- Origin: Toronto, Ontario, Canada
- Genres: Folk
- Years active: 2004–present
- Website: www.stellapolonia.ca

= Stella Polonia =

Stella Polonia is a Polish folk song and dance ensemble associated with Our Lady Queen of Poland Parish in Toronto, Ontario, Canada. The group was founded in 2004 by Fr. Miroslaw Frankowski with Ewa and Tadeusz Wierzbicki.

Stella Polonia's repertoire includes all Polish national dances as well as a selection of Polish regional dances and songs. All arrangements are based on authentic folk elements which have been adapted for stage performance. Dance performances are interweaved with folk songs and instrumentals, which allow for a variety of programs, ensuring that each performance is unique. Polish folklore represents a cultural heritage, and each dance and song is performed in costumes that belong to that specific region. Costumes used by Stella Polonia have been custom-made and incorporate original designs and concepts by Ewa Wierzbicka and Fr. Miroslaw Frankowski.

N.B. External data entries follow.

-- ==== Sys2Proof/Syntax.lean ====
section
/-! DEFINITION. The commands of the ZQ4: one constructor for each row of spec/opcode_table.json, with the row's
operands. An operand is what comes from outside the modelled state: who asks and what it writes, which unit acts, and
what the world shows the part at that moment (a sample, a decode outcome, a measured current, an answer of the flash
array). Everything else a command needs it finds in State. -/

namespace Sys2Proof

/-- The blocks of the register map (R51, R606); `hdr` stands for the page header every page begins with (R16). -/
inductive Blk where
  | hdr | dom | clk | brz | sec | evr | tmp | cal | l2c | tcm | wrk | mbx | pcx | hq | sch | buf | dmc | fmt | wev
  | seq | ldp | lane | srv | ast | pwr | spn | rgt | mac | vcm | nvs
  deriving DecidableEq, Repr

/-- Access types (R11). `kgo` is a KP field whose description says that it is written as a W1S one. -/
inductive Acc where
  | rw | ro | wo | rc | w1c | w1s | kp | kgo
  deriving DecidableEq, Repr

/-- A requester (R545): its class 0-7 (0 KEEPER, 1 APP, 2 RT, 3 SEQ, 4 ENGINE, 5 HOST_DIAG, 6 MGMT, 7 DEBUG) and its
core, port or sequencer number. -/
structure Req where
  cls : Fin 8
  unit : Fin 16
  deriving DecidableEq, Repr

/-- The class of a Burez flit, in the order in which a sender transmits (R27). -/
inductive FlitClass where
  | token | servo | reply | request | bulk
  deriving DecidableEq, Repr

/-- What asserts WINH (R24, R185). -/
inductive WinhSrc where
  | shock | overvoltage | emptyWindow
  deriving DecidableEq, Repr

/-- What a launch names (R43, R243). -/
inductive LaunchKind where
  | servoSample | readGate | writeGate | assistStep | seek | load | unload
  deriving DecidableEq, Repr

/-- A source of write inhibit that AST holds for the whole actuator (R185). -/
inductive InhSrc where
  | winh | preampFault | force | notRun
  deriving DecidableEq, Repr

/-- A wedge that interrupts a frame (R107, R125): the first sample index after it, and what the converters of readers A
and B deliver over the resume field's 32 bits. -/
structure WedgeGap where
  first : Nat
  a : List (BitVec 6)
  b : List (BitVec 6)
  deriving DecidableEq, Repr

/-- What a lane sees of one frame (R95-R126): the converter samples of reader A by sample index (sample i is frame bit
i - 32), those of reader B in order of the sampling clock from 8 bits before reader A's first, the stroke phase at sample
0, the wedges that interrupt the frame, the slot's PSA, whether it is a trailing verify frame, and whether read gate
closes after the frame. -/
structure FrameIn where
  a : List (BitVec 6)
  b : List (BitVec 6)
  strokePhase : BitVec 12
  wedges : List WedgeGap
  psa : BitVec 40
  verify : Bool
  last : Bool
  deriving DecidableEq, Repr

/-- What one reader finds in a wedge window (R192): cells 39 to 86, the first most significant, and bursts N and Q as it
measures them where it accepts the address mark. -/
structure WedgeRead where
  cells : BitVec 48
  burstN : BitVec 16
  burstQ : BitVec 16
  deriving DecidableEq, Repr

/-- What a head reads of its wedge (R192-R196): head index; what readers A and B find; the position the estimator
predicts, UQ22.10 tracks, since the spec gives the estimator no arithmetic. -/
structure WedgeIn where
  head : Fin 8
  a : WedgeRead
  b : WedgeRead
  predicted : BitVec 32
  deriving DecidableEq, Repr

/-- A coil fault (R229). -/
inductive CoilFault where
  | openCoil | shortGnd | shortSup | shortCoil | overTemp
  deriving DecidableEq, Repr

/-- An admin command tunnelled through the management endpoint (R329). -/
inductive MiAdmin where
  /-- Identify: CNS, namespace or controller -/
  | identify (cns : Nat) (nsid : Nat)
  /-- Get Log Page: LID -/
  | getLog (lid : Nat)
  /-- Get Features: FID, namespace -/
  | getFeatures (fid : Nat) (nsid : Nat)
  deriving DecidableEq, Repr

/-- Who consumes what a buffer read delivers (R398). -/
inductive Consumer where
  | pcx | core | wev | sch | other
  deriving DecidableEq, Repr

/-- What a spindle terminal fault is (R427, R428). -/
inductive SpnFault where
  | shortGround | shortSupply | shortPhase | overCurrent
  /-- an open phase, U, V, W -/
  | openPhase (n : Fin 3)
  deriving DecidableEq, Repr

/-- What is wrong with a transaction layer packet that arrives (R333). -/
inductive TlpError where
  | ecrc | malformed | unexpected | poisoned
  /-- a receiver error of the link -/
  | receiver
  /-- a packet had to be sent again -/
  | replay
  deriving DecidableEq, Repr

/-- What a command asks of the protection information (R340): PRACT, PRCHK (bit 2 guard, bit 1 application tag, bit 0
reference tag), the first reference tag, the application tag and its mask. -/
structure PiIn where
  act : Bool
  chk : BitVec 3
  ref : BitVec 80
  app : BitVec 16
  mask : BitVec 16
  deriving DecidableEq, Repr

/-- How a function interrupts its host (R316). -/
inductive IrqMode where
  | intx | msi | msix
  deriving DecidableEq, Repr

/-- The NVMe-MI data structures (R329), as NVMe-MI 1.2 names them (PRESUMED, log 35). -/
inductive MiStructure where
  /-- NVM subsystem information -/
  | subsystem
  /-- port information -/
  | port (n : Fin 2)
  /-- controller list -/
  | controllers
  /-- controller information -/
  | controller (n : Fin 2)
  /-- optionally supported command list -/
  | optional
  deriving DecidableEq, Repr

/-- An item of Configuration Get and Set (R329), as NVMe-MI 1.2 names them (PRESUMED, log 35). -/
inductive MiConfig where
  /-- SMBus or I3C frequency -/
  | frequency
  /-- health status change: the bits to clear -/
  | healthChange
  /-- MCTP transmission unit size -/
  | unitSize
  deriving DecidableEq, Repr

/-- What becomes of a contended intent slot (R580): won, lost to a lower address, or a cell read differently. -/
inductive SlotOutcome where
  | won | lost | collision
  deriving DecidableEq, Repr
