-- ==== Sys2Proof/Machine/Codes.lean ====
section
/-! DEFINITION. Check codes and byte codes the spec names: CRC-32C, CRC-16, CRC-6, the weave's GF(2^8). -/

namespace Sys2Proof.Machine

open Sys2Proof

/-- One bit of a reflected CRC. -/
def crcBit (poly c : Nat) : Nat := if c % 2 = 1 then (c / 2) ^^^ poly else c / 2

/-- One byte of a reflected CRC. -/
def crcByte (poly c b : Nat) : Nat :=
  crcBit poly (crcBit poly (crcBit poly (crcBit poly (crcBit poly (crcBit poly (crcBit poly (crcBit poly (c ^^^ b))))))))

/-- CRC-32C (Castagnoli): polynomial 0x1EDC6F41 reflected, all-ones start and final XOR. -/
def crc32c (bs : List Nat) : Nat := (bs.foldl (crcByte 0x82F63B78) 0xFFFFFFFF) ^^^ 0xFFFFFFFF

/-- One byte of a 16-bit CRC that shifts towards its most significant end, by bits. -/
def crcUp (poly : Nat) : Nat → Nat → Nat
  | 0, c => c
  | n + 1, c => crcUp poly n (if 2 ^ 15 ≤ c then ((2 * c) % 2 ^ 16) ^^^ poly else 2 * c)

/-- The 16-bit guard: CRC-16 with polynomial 0x8BB7, start value 0 (R340; PRESUMED, log 35). -/
def guard16 (bs : List Nat) : Nat := bs.foldl (fun c b => crcUp 0x8BB7 8 (c ^^^ (b * 256))) 0

/-- The 64-bit guard: CRC-64 with polynomial 0xAD93D23594C93659 reflected, all-ones start and final XOR (R340; PRESUMED,
log 35). -/
def guard64 (bs : List Nat) : Nat :=
  (bs.foldl (crcByte 0x9A6C9329AC4BC9B5) (2 ^ 64 - 1)) ^^^ (2 ^ 64 - 1)

/-- Multiply by x in GF(2^8) modulo 0x11D (R272). -/
def gfX (a : Nat) : Nat := if 128 ≤ a then ((2 * a) ^^^ 0x11D) % 256 else 2 * a

/-- Product in GF(2^8) modulo 0x11D, over the low `n` bits of `b` (R272). -/
def gfMulAux : Nat → Nat → Nat → Nat
  | 0, _, _ => 0
  | n + 1, a, b => (if b % 2 = 1 then a else 0) ^^^ gfMulAux n (gfX a) (b / 2)

/-- Product in GF(2^8) modulo 0x11D (R272). -/
def gfMul (a b : Nat) : Nat := gfMulAux 8 (a % 256) (b % 256)

/-- `a` to the power `n` in GF(2^8). -/
def gfPow (a : Nat) : Nat → Nat
  | 0 => 1
  | n + 1 => gfMul a (gfPow a n)

/-- Inverse in GF(2^8): the 254th power. -/
def gfInv (a : Nat) : Nat := gfPow a 254

/-- The code's coefficient C[i][j] = (i XOR (0x10 + j))^-1 (R272). -/
def weaveCoef (i j : Nat) : Nat := gfInv (i ^^^ (0x10 + j))

end Sys2Proof.Machine
end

The group has performed on more than 100 occasions throughout Canada, the USA and Mexico. Their performances have been featured on Canadian, US and Polish television channels, and have been presented on CD or DVD. The group has approximately 119 active members, which includes dancers in five age groups, musicians and support persons.

Stella Polonia is involved in charitable activities, giving free performances for seniors and organizing humanitarian aid for orphanages in Poland.